**Task goal:**
The required output is the lines below from the line containing "image (R100). -/" to the line containing "bx * im.fp.bw + x <", inclusive, retyped exactly. No other lines belong in it.

**Information provided:**

++++++

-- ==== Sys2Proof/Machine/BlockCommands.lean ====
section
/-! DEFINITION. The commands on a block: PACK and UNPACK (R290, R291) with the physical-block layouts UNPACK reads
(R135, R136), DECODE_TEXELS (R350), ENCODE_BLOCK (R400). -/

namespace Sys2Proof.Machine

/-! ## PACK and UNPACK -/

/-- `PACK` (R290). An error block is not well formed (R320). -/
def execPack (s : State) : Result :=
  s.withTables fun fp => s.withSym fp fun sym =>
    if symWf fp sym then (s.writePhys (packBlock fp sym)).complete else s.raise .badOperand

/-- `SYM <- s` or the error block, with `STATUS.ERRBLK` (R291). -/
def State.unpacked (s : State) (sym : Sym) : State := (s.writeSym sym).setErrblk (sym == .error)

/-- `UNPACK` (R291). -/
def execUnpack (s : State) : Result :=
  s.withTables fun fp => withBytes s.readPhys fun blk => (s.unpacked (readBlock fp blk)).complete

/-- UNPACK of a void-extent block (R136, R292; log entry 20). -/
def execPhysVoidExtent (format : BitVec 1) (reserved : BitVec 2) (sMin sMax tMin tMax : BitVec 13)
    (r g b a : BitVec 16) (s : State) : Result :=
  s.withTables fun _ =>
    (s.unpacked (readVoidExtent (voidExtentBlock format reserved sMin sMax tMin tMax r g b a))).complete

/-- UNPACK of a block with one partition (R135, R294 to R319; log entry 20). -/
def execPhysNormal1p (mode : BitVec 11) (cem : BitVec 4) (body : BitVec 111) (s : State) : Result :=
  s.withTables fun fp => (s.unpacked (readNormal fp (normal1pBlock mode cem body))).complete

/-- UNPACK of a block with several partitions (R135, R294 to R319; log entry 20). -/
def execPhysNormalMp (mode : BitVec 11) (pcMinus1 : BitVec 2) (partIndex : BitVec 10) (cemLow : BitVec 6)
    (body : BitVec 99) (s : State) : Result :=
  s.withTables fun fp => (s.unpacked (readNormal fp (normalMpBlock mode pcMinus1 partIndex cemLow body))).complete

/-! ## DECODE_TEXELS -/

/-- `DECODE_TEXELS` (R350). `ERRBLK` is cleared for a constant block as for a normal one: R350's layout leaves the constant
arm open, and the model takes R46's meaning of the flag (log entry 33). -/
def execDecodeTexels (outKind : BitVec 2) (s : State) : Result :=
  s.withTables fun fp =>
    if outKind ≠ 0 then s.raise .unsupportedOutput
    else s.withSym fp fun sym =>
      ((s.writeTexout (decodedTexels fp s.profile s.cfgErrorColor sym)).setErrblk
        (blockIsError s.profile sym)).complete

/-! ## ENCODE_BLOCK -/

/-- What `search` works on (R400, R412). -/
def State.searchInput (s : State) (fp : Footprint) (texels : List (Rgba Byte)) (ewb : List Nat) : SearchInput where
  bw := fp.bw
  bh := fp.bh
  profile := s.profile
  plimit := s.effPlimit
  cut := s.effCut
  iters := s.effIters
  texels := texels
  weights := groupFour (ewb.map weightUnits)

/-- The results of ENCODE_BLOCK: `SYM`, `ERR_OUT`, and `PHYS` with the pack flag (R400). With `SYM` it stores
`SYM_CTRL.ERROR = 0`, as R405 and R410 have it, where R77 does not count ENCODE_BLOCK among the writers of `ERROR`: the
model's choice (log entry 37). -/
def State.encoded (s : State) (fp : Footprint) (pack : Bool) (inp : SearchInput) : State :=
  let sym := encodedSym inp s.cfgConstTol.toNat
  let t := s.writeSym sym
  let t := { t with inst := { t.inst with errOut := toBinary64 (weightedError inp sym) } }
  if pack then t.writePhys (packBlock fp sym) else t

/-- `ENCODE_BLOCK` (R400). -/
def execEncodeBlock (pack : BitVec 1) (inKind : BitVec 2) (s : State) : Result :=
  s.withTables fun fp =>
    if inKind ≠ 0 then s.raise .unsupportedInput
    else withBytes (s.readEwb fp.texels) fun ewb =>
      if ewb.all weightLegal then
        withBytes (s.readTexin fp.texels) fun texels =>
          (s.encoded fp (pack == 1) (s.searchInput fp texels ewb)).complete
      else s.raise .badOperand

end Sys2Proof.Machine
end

++++++

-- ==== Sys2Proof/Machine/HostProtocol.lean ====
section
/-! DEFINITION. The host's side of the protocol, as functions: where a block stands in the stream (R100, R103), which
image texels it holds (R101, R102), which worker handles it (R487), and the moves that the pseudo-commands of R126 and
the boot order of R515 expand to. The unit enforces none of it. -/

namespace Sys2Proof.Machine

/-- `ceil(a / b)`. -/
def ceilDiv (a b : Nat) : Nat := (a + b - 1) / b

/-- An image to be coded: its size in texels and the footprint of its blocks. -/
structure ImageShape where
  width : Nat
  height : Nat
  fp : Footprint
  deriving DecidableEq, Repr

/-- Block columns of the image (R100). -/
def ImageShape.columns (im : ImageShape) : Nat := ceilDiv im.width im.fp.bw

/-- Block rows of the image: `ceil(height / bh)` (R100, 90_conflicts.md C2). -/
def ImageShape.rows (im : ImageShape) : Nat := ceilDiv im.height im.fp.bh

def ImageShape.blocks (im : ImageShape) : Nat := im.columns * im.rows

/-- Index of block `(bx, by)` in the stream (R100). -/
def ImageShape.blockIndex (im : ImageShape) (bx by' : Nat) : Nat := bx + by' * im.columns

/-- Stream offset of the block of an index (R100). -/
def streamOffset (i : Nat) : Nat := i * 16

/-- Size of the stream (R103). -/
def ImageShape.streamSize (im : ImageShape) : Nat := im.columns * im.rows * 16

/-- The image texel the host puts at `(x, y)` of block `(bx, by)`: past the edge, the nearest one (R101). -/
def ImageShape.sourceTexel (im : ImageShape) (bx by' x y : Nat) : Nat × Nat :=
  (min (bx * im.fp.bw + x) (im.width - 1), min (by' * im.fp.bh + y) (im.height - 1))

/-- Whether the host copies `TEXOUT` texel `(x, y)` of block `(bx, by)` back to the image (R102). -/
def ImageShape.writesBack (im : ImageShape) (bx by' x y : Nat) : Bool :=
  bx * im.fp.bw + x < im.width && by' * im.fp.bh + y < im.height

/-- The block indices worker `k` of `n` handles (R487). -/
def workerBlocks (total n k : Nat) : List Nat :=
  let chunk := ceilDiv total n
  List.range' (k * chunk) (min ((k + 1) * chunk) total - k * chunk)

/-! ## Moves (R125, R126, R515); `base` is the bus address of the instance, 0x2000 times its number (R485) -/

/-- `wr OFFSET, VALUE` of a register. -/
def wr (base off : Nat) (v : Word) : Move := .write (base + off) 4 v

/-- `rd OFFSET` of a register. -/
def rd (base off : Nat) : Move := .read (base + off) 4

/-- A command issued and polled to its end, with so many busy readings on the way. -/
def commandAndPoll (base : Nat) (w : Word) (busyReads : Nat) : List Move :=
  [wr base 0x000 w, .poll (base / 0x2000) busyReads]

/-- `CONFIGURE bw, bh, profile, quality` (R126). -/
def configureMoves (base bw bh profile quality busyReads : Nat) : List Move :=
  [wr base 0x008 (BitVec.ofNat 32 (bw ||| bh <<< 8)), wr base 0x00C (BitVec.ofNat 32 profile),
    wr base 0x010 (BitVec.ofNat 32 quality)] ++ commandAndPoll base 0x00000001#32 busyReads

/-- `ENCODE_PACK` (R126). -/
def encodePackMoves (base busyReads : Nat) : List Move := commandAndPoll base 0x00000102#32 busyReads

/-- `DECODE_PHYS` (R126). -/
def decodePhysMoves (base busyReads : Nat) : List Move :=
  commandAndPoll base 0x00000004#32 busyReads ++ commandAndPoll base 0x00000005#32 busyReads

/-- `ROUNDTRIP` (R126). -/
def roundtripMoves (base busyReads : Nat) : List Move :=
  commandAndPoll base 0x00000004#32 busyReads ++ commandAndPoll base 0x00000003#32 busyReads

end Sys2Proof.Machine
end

++++++

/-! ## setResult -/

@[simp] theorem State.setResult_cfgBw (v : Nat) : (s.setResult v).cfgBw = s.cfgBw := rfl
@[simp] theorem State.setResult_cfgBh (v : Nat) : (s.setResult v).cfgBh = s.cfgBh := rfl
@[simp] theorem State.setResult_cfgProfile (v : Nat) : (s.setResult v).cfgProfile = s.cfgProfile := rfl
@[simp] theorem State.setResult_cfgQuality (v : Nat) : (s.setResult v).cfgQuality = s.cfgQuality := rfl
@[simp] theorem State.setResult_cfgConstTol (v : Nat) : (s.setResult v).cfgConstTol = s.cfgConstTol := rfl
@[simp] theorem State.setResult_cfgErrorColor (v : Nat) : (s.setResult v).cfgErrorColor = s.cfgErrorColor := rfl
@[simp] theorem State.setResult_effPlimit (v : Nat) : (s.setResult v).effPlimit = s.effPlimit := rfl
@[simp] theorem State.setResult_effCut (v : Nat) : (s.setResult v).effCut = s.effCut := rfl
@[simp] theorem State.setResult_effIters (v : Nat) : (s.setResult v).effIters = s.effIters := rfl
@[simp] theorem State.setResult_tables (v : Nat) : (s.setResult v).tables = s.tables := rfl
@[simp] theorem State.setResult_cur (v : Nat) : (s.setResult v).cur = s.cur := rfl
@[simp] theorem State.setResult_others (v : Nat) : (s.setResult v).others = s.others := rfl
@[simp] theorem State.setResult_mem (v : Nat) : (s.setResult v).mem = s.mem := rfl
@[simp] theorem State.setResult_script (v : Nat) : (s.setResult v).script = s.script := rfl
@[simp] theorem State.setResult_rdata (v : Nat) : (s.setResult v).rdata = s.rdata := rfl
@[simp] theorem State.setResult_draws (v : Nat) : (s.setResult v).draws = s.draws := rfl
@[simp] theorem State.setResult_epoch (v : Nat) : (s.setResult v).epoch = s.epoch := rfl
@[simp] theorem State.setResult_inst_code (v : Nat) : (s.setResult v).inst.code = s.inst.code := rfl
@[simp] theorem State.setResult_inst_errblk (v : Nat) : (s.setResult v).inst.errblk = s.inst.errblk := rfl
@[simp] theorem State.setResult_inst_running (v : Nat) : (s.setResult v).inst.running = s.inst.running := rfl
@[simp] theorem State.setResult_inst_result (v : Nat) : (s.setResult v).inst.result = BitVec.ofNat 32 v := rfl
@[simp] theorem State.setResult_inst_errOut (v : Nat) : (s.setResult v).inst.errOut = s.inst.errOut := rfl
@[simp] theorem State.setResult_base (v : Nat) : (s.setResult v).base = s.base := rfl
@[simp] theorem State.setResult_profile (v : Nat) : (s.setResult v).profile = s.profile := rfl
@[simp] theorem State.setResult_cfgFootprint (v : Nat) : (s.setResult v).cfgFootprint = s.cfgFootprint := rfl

++++++

**Your solution:**
/-- Block columns of the image (R100). -/
def ImageShape.columns (im : ImageShape) : Nat := ceilDiv im.width im.fp.bw

/-- Block rows of the image: `ceil(height / bh)` (R100, 90_conflicts.md C2). -/
def ImageShape.rows (im : ImageShape) : Nat := ceilDiv im.height im.fp.bh

def ImageShape.blocks (im : ImageShape) : Nat := im.columns * im.rows

/-- Index of block `(bx, by)` in the stream (R100). -/
def ImageShape.blockIndex (im : ImageShape) (bx by' : Nat) : Nat := bx + by' * im.columns

/-- Stream offset of the block of an index (R100). -/
def streamOffset (i : Nat) : Nat := i * 16

/-- Size of the stream (R103). -/
def ImageShape.streamSize (im : ImageShape) : Nat := im.columns * im.rows * 16

/-- The image texel the host puts at `(x, y)` of block `(bx, by)`: past the edge, the nearest one (R101). -/
def ImageShape.sourceTexel (im : ImageShape) (bx by' x y : Nat) : Nat × Nat :=
  (min (bx * im.fp.bw + x) (im.width - 1), min (by' * im.fp.bh + y) (im.height - 1))

/-- Whether the host copies `TEXOUT` texel `(x, y)` of block `(bx, by)` back to the image (R102). -/
def ImageShape.writesBack (im : ImageShape) (bx by' x y : Nat) : Bool :=
  bx * im.fp.bw + x < im.width && by' * im.fp.bh + y < im.height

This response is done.